## Entries provided
/-- Commits a turn-atomic write unless it names a hole or a word written earlier in the turn; the words written so far go
along (R98, R168). -/
def commitBlk (s : State) (core bid : Nat) (written : List (Nat × Nat × Nat)) : State × List (Nat × Nat × Nat) :=
  match s.blkOf core bid with
  | none => (s, written)
  | some b =>
    let d := dieOf (core / 4)
    let ws := b.snap.map (fun q => (blkPlace s core b q.1, q.2))
    if b.code = 4 then (finishBlk s core b, written)
    else if ws.any (fun q => written.contains q.1) then (finishBlk s core { b with code := 2, unit := 0 }, written)
    else
      let s := ws.foldl (fun s q => commonsWrite s d q.1 0 64 q.2) s
      (finishBlk s core b, written ++ ws.map (·.1))

/-- Ends the turn of the blocks of a die that reserved before a boundary: by core as R98 says, those of one core in the order of their
issue (DESIGN CHOICE, notes/assumptions/107.md). -/
def endTurn (s : State) (d fc : Nat) : State :=
  let due (s : State) (core : Nat) : List Blk :=
    (s.core core).blocks.filter (fun b => b.atomic && (match b.reservedAt with | some r => decide (r < fc) | none => false))
  let r := (atomicCores s d).foldl (fun (acc : State × List (Nat × Nat × Nat)) core =>
    (due acc.1 core).foldl (fun (acc : State × List (Nat × Nat × Nat)) b =>
      let s := serveLeft (if b.wr then readNow acc.1 core b.bid (fun _ => true) else acc.1) core b.bid
      if b.wr then commitBlk s core b.bid acc.2 else (s, acc.2)) acc) (s, [])
  r.1

/-- Whether a swap that was asked for has arrived by a fabric cycle (R165). -/
def swapArrived (s : State) (d fc : Nat) : Bool :=
  (s.reg (dieBase d + 0x2000)).getLsbD 2 && (match FMap.find? s.swapAt d with | some t => decide (t ≤ fc) | none => true)

/-- The armed set takes effect at a boundary at or after the swap's arrival (R165). -/
def swapWheel (s : State) (d fc : Nat) : State :=
  let off := dieBase d + 0x2000
  let w := s.reg off
  if swapArrived s d fc then
    { (s.setReg off (setBit (setBit (setBit w 0 (!w.getLsbD 0)) 1 false) 2 false)).setReg (off + 8) (wrap64 fc) with
      swapAt := FMap.del s.swapAt d }
  else s

/-- A bank that has been copied whole takes its spare; a bank without a spare becomes a hole (R167, R168). -/
def flipBanks (s : State) (d : Nat) : State :=
  let s := match copyingBank s d with
    | some q =>
      if 2048 ≤ rowsCopied s d then
        match freeSpare s d q.1 with
        | some x =>
          (s.setReg (remapOff d q.1 q.2) (wrap64 x)).setReg (brstatOff d) (setBit (s.reg (brstatOff d)) 0 false)
        | none => s
      else s
    | none => s
  let mine := s.holes.filter (fun h => h.1 = d)
  mine.foldl (fun s h => setRemapState s d h.2.1 h.2.2 2) { s with holes := s.holes.filter (fun h => h.1 ≠ d) }

/-- Staging entries in use in a bank (R98). -/
def stagedIn (s : State) (d group bank : Nat) : Nat :=
  ((atomicCores s d).map (fun core =>
    ((s.core core).blocks.filter (fun b => b.atomic && b.wr && b.reservedAt.isSome &&
      (List.range b.count).any (fun i => (blkPlace s core b i).1 = group && (blkPlace s core b i).2.1 = bank))).length)).foldl (· + ·) 0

## What is needed
Output the line holding "swapAt := FMap.del", then every later line through the end of the records above, exactly as given and nothing else.

## Answer area
      swapAt := FMap.del s.swapAt d }
  else s

/-- A bank that has been copied whole takes its spare; a bank without a spare becomes a hole (R167, R168). -/
def flipBanks (s : State) (d : Nat) : State :=
  let s := match copyingBank s d with
    | some q =>
      if 2048 ≤ rowsCopied s d then
        match freeSpare s d q.1 with
        | some x =>
          (s.setReg (remapOff d q.1 q.2) (wrap64 x)).setReg (brstatOff d) (setBit (s.reg (brstatOff d)) 0 false)
        | none => s
      else s
    | none => s
  let mine := s.holes.filter (fun h => h.1 = d)
  mine.foldl (fun s h => setRemapState s d h.2.1 h.2.2 2) { s with holes := s.holes.filter (fun h => h.1 ≠ d) }

/-- Staging entries in use in a bank (R98). -/
def stagedIn (s : State) (d group bank : Nat) : Nat :=
  ((atomicCores s d).map (fun core =>
    ((s.core core).blocks.filter (fun b => b.atomic && b.wr && b.reservedAt.isSome &&
      (List.range b.count).any (fun i => (blkPlace s core b i).1 = group && (blkPlace s core b i).2.1 = bank))).length)).foldl (· + ·) 0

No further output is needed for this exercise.